[Dataset entries]
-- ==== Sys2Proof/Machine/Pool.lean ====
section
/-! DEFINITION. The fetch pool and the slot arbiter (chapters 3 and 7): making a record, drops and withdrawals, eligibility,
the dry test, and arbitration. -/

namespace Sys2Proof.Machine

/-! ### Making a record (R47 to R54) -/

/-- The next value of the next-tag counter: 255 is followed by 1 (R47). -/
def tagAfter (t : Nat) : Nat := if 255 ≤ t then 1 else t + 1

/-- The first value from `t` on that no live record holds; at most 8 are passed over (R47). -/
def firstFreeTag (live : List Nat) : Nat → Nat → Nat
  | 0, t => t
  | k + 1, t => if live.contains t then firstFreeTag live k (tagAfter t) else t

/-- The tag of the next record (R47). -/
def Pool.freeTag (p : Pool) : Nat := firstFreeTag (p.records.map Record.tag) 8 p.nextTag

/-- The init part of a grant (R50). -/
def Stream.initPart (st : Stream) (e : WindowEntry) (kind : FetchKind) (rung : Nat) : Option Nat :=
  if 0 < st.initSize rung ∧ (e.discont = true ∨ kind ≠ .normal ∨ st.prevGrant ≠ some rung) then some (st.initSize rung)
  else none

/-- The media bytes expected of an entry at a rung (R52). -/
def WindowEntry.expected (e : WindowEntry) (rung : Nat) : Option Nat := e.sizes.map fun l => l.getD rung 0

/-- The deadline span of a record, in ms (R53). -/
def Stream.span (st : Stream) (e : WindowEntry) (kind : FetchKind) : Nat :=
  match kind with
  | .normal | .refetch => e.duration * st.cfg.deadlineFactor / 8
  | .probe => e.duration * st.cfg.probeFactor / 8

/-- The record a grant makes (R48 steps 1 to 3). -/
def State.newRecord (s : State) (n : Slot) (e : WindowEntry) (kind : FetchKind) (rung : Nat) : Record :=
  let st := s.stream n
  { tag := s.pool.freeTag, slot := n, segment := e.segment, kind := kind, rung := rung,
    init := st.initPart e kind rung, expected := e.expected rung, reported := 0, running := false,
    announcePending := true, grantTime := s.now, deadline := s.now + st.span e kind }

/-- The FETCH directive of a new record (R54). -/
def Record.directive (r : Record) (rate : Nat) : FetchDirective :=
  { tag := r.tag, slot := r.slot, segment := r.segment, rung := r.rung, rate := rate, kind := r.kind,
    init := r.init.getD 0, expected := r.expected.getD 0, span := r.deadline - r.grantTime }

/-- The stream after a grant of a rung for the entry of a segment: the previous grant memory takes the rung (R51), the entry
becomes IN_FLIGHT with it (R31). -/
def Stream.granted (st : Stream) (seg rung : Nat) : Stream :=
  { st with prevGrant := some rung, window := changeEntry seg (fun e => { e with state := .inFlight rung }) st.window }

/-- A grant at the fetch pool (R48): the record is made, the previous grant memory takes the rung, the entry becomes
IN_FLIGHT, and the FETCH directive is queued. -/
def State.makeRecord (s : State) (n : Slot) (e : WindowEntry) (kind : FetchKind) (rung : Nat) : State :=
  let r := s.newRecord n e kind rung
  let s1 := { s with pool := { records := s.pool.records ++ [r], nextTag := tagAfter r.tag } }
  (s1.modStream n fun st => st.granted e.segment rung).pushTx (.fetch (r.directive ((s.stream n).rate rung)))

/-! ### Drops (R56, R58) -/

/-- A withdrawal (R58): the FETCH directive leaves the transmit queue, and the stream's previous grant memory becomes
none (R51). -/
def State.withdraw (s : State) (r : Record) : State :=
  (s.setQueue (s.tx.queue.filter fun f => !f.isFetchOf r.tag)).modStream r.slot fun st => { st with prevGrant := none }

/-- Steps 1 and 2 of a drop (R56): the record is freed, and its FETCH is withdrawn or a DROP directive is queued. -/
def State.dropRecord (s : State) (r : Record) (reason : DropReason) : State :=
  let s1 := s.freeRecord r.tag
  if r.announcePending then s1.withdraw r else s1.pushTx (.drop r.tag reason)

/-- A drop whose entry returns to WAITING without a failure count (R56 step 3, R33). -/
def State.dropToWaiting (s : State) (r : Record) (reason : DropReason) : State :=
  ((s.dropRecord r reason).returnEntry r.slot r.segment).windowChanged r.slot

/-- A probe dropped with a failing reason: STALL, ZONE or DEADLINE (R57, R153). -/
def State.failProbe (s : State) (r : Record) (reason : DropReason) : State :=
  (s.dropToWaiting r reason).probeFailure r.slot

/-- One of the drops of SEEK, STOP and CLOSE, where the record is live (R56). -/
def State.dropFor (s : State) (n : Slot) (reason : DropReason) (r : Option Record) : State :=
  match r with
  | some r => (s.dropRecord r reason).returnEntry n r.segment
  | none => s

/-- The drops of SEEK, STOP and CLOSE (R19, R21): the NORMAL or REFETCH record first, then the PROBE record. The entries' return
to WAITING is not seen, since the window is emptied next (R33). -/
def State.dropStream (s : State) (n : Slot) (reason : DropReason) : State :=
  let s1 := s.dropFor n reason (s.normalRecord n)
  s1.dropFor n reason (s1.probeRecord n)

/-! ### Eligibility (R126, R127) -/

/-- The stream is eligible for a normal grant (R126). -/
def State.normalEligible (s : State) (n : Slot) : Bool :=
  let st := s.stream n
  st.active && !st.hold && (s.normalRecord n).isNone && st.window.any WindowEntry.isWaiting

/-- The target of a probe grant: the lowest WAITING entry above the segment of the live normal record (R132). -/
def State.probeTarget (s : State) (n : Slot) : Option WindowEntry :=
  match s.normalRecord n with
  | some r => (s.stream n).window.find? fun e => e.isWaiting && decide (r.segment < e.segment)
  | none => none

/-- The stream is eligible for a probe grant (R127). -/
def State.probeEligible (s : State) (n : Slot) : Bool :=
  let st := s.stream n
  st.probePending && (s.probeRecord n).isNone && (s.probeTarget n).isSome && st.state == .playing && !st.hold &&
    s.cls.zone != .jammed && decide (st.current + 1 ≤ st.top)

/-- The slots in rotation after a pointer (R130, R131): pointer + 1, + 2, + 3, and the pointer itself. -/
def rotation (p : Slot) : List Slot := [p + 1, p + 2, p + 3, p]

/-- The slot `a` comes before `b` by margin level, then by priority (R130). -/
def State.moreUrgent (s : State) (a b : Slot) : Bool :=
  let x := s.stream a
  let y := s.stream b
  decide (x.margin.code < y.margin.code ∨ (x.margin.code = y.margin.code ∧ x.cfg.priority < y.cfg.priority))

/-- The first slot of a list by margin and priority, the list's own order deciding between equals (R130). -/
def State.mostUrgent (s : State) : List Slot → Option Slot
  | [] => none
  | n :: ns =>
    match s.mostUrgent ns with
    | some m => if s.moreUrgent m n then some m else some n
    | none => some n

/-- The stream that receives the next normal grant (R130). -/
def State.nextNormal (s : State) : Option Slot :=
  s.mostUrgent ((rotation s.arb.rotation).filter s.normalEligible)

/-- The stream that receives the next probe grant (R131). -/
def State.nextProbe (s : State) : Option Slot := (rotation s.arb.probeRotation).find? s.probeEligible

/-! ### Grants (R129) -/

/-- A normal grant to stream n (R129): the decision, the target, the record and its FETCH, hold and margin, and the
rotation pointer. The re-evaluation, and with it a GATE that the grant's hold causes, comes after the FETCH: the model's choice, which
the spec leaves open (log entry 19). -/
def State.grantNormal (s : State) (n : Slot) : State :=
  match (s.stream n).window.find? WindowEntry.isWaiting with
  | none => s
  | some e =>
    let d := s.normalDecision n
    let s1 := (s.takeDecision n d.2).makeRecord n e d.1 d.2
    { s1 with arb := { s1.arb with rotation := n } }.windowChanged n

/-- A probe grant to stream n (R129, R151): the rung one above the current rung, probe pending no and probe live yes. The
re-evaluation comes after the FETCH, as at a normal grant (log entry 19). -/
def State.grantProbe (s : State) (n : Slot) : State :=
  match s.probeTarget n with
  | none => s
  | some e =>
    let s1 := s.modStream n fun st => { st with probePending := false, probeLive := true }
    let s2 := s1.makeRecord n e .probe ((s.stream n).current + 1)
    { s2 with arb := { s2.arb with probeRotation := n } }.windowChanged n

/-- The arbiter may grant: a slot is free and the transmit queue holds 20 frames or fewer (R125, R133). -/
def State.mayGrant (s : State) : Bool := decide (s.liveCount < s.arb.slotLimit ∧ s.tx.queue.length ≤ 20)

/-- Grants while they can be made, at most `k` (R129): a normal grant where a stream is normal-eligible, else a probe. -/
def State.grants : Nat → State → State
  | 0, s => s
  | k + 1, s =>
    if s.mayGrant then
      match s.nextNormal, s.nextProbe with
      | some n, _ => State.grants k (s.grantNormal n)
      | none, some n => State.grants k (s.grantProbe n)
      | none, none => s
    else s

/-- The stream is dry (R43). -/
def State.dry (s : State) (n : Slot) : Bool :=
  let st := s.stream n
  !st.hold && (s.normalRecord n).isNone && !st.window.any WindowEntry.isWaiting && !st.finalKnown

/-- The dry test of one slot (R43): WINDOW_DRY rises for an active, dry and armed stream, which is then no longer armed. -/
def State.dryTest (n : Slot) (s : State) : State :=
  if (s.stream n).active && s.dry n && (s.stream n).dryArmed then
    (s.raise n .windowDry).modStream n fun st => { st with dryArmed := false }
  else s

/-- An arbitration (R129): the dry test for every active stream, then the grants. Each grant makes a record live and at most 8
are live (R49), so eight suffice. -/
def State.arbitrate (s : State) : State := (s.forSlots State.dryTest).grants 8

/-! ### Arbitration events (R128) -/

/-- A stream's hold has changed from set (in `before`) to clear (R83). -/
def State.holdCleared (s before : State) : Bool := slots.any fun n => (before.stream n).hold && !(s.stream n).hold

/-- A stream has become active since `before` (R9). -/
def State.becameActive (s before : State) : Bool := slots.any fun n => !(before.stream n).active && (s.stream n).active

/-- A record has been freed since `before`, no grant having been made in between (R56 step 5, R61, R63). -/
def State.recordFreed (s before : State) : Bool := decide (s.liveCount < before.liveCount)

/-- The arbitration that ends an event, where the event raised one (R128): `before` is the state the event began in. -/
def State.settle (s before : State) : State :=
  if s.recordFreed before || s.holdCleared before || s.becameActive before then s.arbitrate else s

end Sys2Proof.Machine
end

--- EXERCISE REQUIREMENTS ---
All lines in the data above from the one with "dry (R43). -/" through the one with "events (R128) -/" must be repeated exactly, and no others.

--- ANSWER BELOW ---
/-- The stream is dry (R43). -/
def State.dry (s : State) (n : Slot) : Bool :=
  let st := s.stream n
  !st.hold && (s.normalRecord n).isNone && !st.window.any WindowEntry.isWaiting && !st.finalKnown

/-- The dry test of one slot (R43): WINDOW_DRY rises for an active, dry and armed stream, which is then no longer armed. -/
def State.dryTest (n : Slot) (s : State) : State :=
  if (s.stream n).active && s.dry n && (s.stream n).dryArmed then
    (s.raise n .windowDry).modStream n fun st => { st with dryArmed := false }
  else s

/-- An arbitration (R129): the dry test for every active stream, then the grants. Each grant makes a record live and at most 8
are live (R49), so eight suffice. -/
def State.arbitrate (s : State) : State := (s.forSlots State.dryTest).grants 8

/-! ### Arbitration events (R128) -/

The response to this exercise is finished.